Celebrated for more than a century, an iconic statue of Confederate Gen. Robert E. Lee is now suddenly seen as a symbol of white supremacy and Black oppression even in the eyes of justices who voted for its removal from a prominent spot in Virginia, citing “values change.”
The Supreme Court of Virginia on Thursday, Sept. 2, ruled that the state can take down the enormous statue in the capital city Richmond, saying “values change and public policy changes too,” in a democracy, The Associated Press reported.
The justices decided in a 7-0 vote, citing testimony from historians who said the statue was erected in 1890 to honor the southern white citizenry’s defense of a pre-Civil War life that depended on slavery and the subjugation of Black people.
The statue now, more than a century later, continues to display principles “that many believe to be inconsistent with the values the Commonwealth currently wishes to express,” they said.
Though Virginia promised to forever maintain the statue in 1887 and 1890 deeds transferring its ownership to the state, the court ruled that obligation no longer applies, according to AP.
“Those restrictive covenants are unenforceable as contrary to public policy and for being unreasonable because their effect is to compel … the Commonwealth to express, in perpetuity, a message with which it now disagrees,” the justices wrote.
Virginia Gov. Ralph Northam ordered the removal of Gen. Lee’s bronze equestrian sculpture in June 2020, ten days after the death of black man George Floyd.
Floyd’s death triggered a wave of nationwide protests over racism, in which the statue of Gen. Lee also became the epicenter of a protest movement.
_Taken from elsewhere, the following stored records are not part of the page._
/-- A mailbox that takes a request writes no other register. -/
theorem asked_reg {s : State} {i k : Nat} {m : Mail} (h : k ∉ askedKeys i) : (asked s i m).reg k = s.reg k := by
  have hopen : k ≠ Reg.instOpen i := fun heq => h (heq ▸ List.mem_cons_self)
  rw [asked, State.reg_setReg_other _ _ hopen, arrived_reg h]

/-- Whether the mailbox is busy is not among them. -/
theorem mbBusy_notMem_askedKeys (i : Nat) : Reg.mbBusy i ∉ askedKeys i := by
  simp only [askedKeys, List.mem_cons, List.not_mem_nil, or_false, not_or]
  refine ⟨?_, ?_, ?_, ?_, ?_⟩ <;> exact ireg_ne_of_type (by decide)

/-- Nor is whether Halyard serves. -/
theorem halServing_notMem_askedKeys {i : Nat} (hi : i < 48) : Reg.halServing ∉ askedKeys i := by
  simp only [askedKeys, List.mem_cons, List.not_mem_nil, or_false, not_or]
  refine ⟨?_, ?_, ?_, ?_, ?_⟩ <;> exact ireg_ne_of_range (by decide) (by omega) (by omega) (by omega) (by omega)

/-- Nor is the journal's number. -/
theorem jnlNextSeq_notMem_askedKeys (i : Nat) : Obj.jnlNextSeq ∉ askedKeys i := by
  simp only [askedKeys, List.mem_cons, List.not_mem_nil, or_false, not_or]
  refine ⟨?_, ?_, ?_, ?_, ?_⟩ <;> exact okey_ne_ireg (by decide) (by decide)

/-- With a full journal a running guest's request is answered LIMIT_REACHED and has no effect. -/
theorem mbRequest_jnlFull {s : State} {i op : Nat} {m : Mail} {held : Bool} {f : State → State × Option (Nat × Bytes)} (hi : i < 48)
    (hrun : s.reg (Obj.instState i) = 1) (hservice : s.inService = true) (hfree : s.reg (Reg.mbBusy i) = 0) (hserving : s.reg Reg.halServing = 1)
    (horder : InOrder s i m.dg) (hfull : s.jnlFull = true) :
    s.mbRequest i op m held f = (asked s i m).mbAnswer i op m.seq m.tag St.limitReached [] := by
  have htaken : ¬ (47 < i ∨ s.reg (Obj.instState i) = 0 ∨ (!s.inService) = true) := by simp [hrun, hservice, Nat.le_of_lt_succ hi]
  have hidle : (arrived s i m.dg).reg (Reg.mbBusy i) ≠ 1 := by rw [arrived_reg (mbBusy_notMem_askedKeys i), hfree]; decide
  have hserves : ¬ ((asked s i m).reg Reg.halServing = 0 ∨ 4 ≤ s.reg (Obj.instState i) ∨ (held = true ∧ s.reg (Obj.instState i) ≠ 1)) := by
    rw [asked_reg (halServing_notMem_askedKeys hi), hserving, hrun]; simp
  have hstill : (asked s i m).jnlFull = true := by
    rw [State.jnlFull, asked_reg (jnlNextSeq_notMem_askedKeys i)]; exact hfull
  rw [State.mbRequest]
  simp only []
  rw [if_neg htaken, arrives_eq horder, if_neg hidle, ← asked, if_neg hserves, if_pos hstill]

/-- A place is refused unless it begins at a page and may be reached. -/
theorem misplaced_iff {a : Nat} {p : Bool} : (a % 4096 ≠ 0 ∨ (!p) = true) ↔ ¬ (a % 4096 = 0 ∧ p = true) := by
  cases p <;> simp

/-- The state with ring `r` made, empty, at `base`. -/
def ringMade (u : State) (i r log2 vector base : Nat) : State :=
  u.setRegs [(Reg.ringState i r, 1), (Reg.ringLast i r, 0), (Reg.ringBase i r, base), (Reg.ringLog2 i r, log2), (Reg.ringVector i r, vector),
    (Reg.ringRptr i r, 0), (Reg.ringWptr i r, 0)]

section Operations

variable {s : State} {m : Mail} {i : Nat} (h : Asks s i m)
include h

/-! ## Rings (R131, R210) -/

/-- A ring that exists, or that no guest has, is not created. -/
theorem ringCreate_exists {r log2 vector base : Nat} (hr : 7 < r ∨ (asked s i m).reg (Reg.ringState i r) ≠ 0) :
    exec (.ringCreate i m r log2 vector base) s = .next ((asked s i m).mbAnswer i 0x40 m.seq m.tag St.ringState []) := by
  rw [exec_ringCreate, execRingCreate, whenUp_eq h.1, mbRequest_eq h, if_pos hr]; rfl

/-- Size and vector lie in their ranges. -/
theorem ringCreate_range {r log2 vector base : Nat} (hr : r ≤ 7) (hnone : (asked s i m).reg (Reg.ringState i r) = 0)
    (hfits : ¬ (12 ≤ log2 ∧ log2 ≤ 22 ∧ 1 ≤ vector ∧ vector ≤ 63)) :
    exec (.ringCreate i m r log2 vector base) s = .next ((asked s i m).mbAnswer i 0x40 m.seq m.tag St.valueRange []) := by
  rw [exec_ringCreate, execRingCreate, whenUp_eq h.1, mbRequest_eq h, if_neg (by omega), if_pos (by omega)]; rfl

/-- The ring begins at a page that its context reads. -/
theorem ringCreate_align {r log2 vector base : Nat} (hr : r ≤ 7) (hnone : (asked s i m).reg (Reg.ringState i r) = 0)
    (hfits : 12 ≤ log2 ∧ log2 ≤ 22 ∧ 1 ≤ vector ∧ vector ≤ 63)
    (hlies : ¬ (base % 4096 = 0 ∧ (asked s i m).mapped ((asked s i m).instWorld i) ((asked s i m).reg (Reg.s1Root i r)) base .read = true)) :
    exec (.ringCreate i m r log2 vector base) s = .next ((asked s i m).mbAnswer i 0x40 m.seq m.tag St.badAlign []) := by
  rw [exec_ringCreate, execRingCreate, whenUp_eq h.1, mbRequest_eq h, if_neg (by omega), if_neg (by omega),
    if_pos (misplaced_iff.mpr hlies)]
  rfl

section Admitted

variable {r log2 vector base : Nat} (hr : r ≤ 7) (hnone : (asked s i m).reg (Reg.ringState i r) = 0)
  (hfits : 12 ≤ log2 ∧ log2 ≤ 22 ∧ 1 ≤ vector ∧ vector ≤ 63)
  (hlies : base % 4096 = 0 ∧ (asked s i m).mapped ((asked s i m).instWorld i) ((asked s i m).reg (Reg.s1Root i r)) base .read = true)
include hr hnone hfits hlies

/-- A ring that the renderer does not run needs no context. -/
theorem ringCreate_plain (hplain : rendererRing r = false) :
    exec (.ringCreate i m r log2 vector base) s = .next ((ringMade (asked s i m) i r log2 vector base).mbAnswer i 0x40 m.seq m.tag St.ok []) := by
  rw [exec_ringCreate, execRingCreate, whenUp_eq h.1, mbRequest_eq h, if_neg (by omega), if_neg (by omega),
    if_neg fun hbad => misplaced_iff.mp hbad hlies]
  simp only [hplain, Bool.not_false, if_true]
  rfl

/-- One that it runs takes the next context that is free. -/
theorem ringCreate_context {c : Nat} (hrender : rendererRing r = true) (hctx : (asked s i m).nextCtx = some c) :
    exec (.ringCreate i m r log2 vector base) s = .next (((ringMade (asked s i m) i r log2 vector base).setRegs
      [(Reg.ringCtx i r, c), (Reg.ctxLast, c), (Reg.nimPrio i r, 1)]).mbAnswer i 0x40 m.seq m.tag St.ok []) := by
  rw [exec_ringCreate, execRingCreate, whenUp_eq h.1, mbRequest_eq h, if_neg (by omega), if_neg (by omega),
    if_neg fun hbad => misplaced_iff.mp hbad hlies]
  simp only [hrender, hctx, Bool.not_true, Bool.false_eq_true, if_false]
  rfl

/-- Without one the ring is not created. -/
theorem ringCreate_noContext (hrender : rendererRing r = true) (hctx : (asked s i m).nextCtx = none) :
    exec (.ringCreate i m r log2 vector base) s = .next ((asked s i m).mbAnswer i 0x40 m.seq m.tag St.limitReached []) := by
  rw [exec_ringCreate, execRingCreate, whenUp_eq h.1, mbRequest_eq h, if_neg (by omega), if_neg (by omega),
    if_neg fun hbad => misplaced_iff.mp hbad hlies]
  simp only [hrender, hctx, Bool.not_true, Bool.false_eq_true, if_false]
  rfl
But two separate lawsuits were seeking to block the order, with one filed by a group of five residents who own property near the statue and another filed by William Gregory, a descendant of signatories to the 1890 deed. The property owners argued Northam is bound by an 1889 joint resolution of the Virginia General Assembly that accepted the statue and agreed to maintain the monument to Gen. Lee, while Gregory argued the state agreed to “faithfully guard” and “affectionately protect” the statue.
Though the plaintiffs’ attorneys told the justices in a June 8 hearing that Northam exceeded his authority under Virginia’s Constitution, Attorney General Mark Herring’s office countered that a small group of private citizens could not force the state to maintain a monument that no longer reflects its values. And the high court sided with the governor.
“Democracy is inherently dynamic. Values change and public policy changes too. The Government of the Commonwealth is entitled to select the views that it supports and the values that it wants to express,” Justice S. Bernard Goodwyn wrote.
Following the ruling, the 21-foot (6-meter) statue is expected to be cut into pieces for transport to an undisclosed storage site.
Northam’s office said the state had begun work on logistical and security preparations for the removal.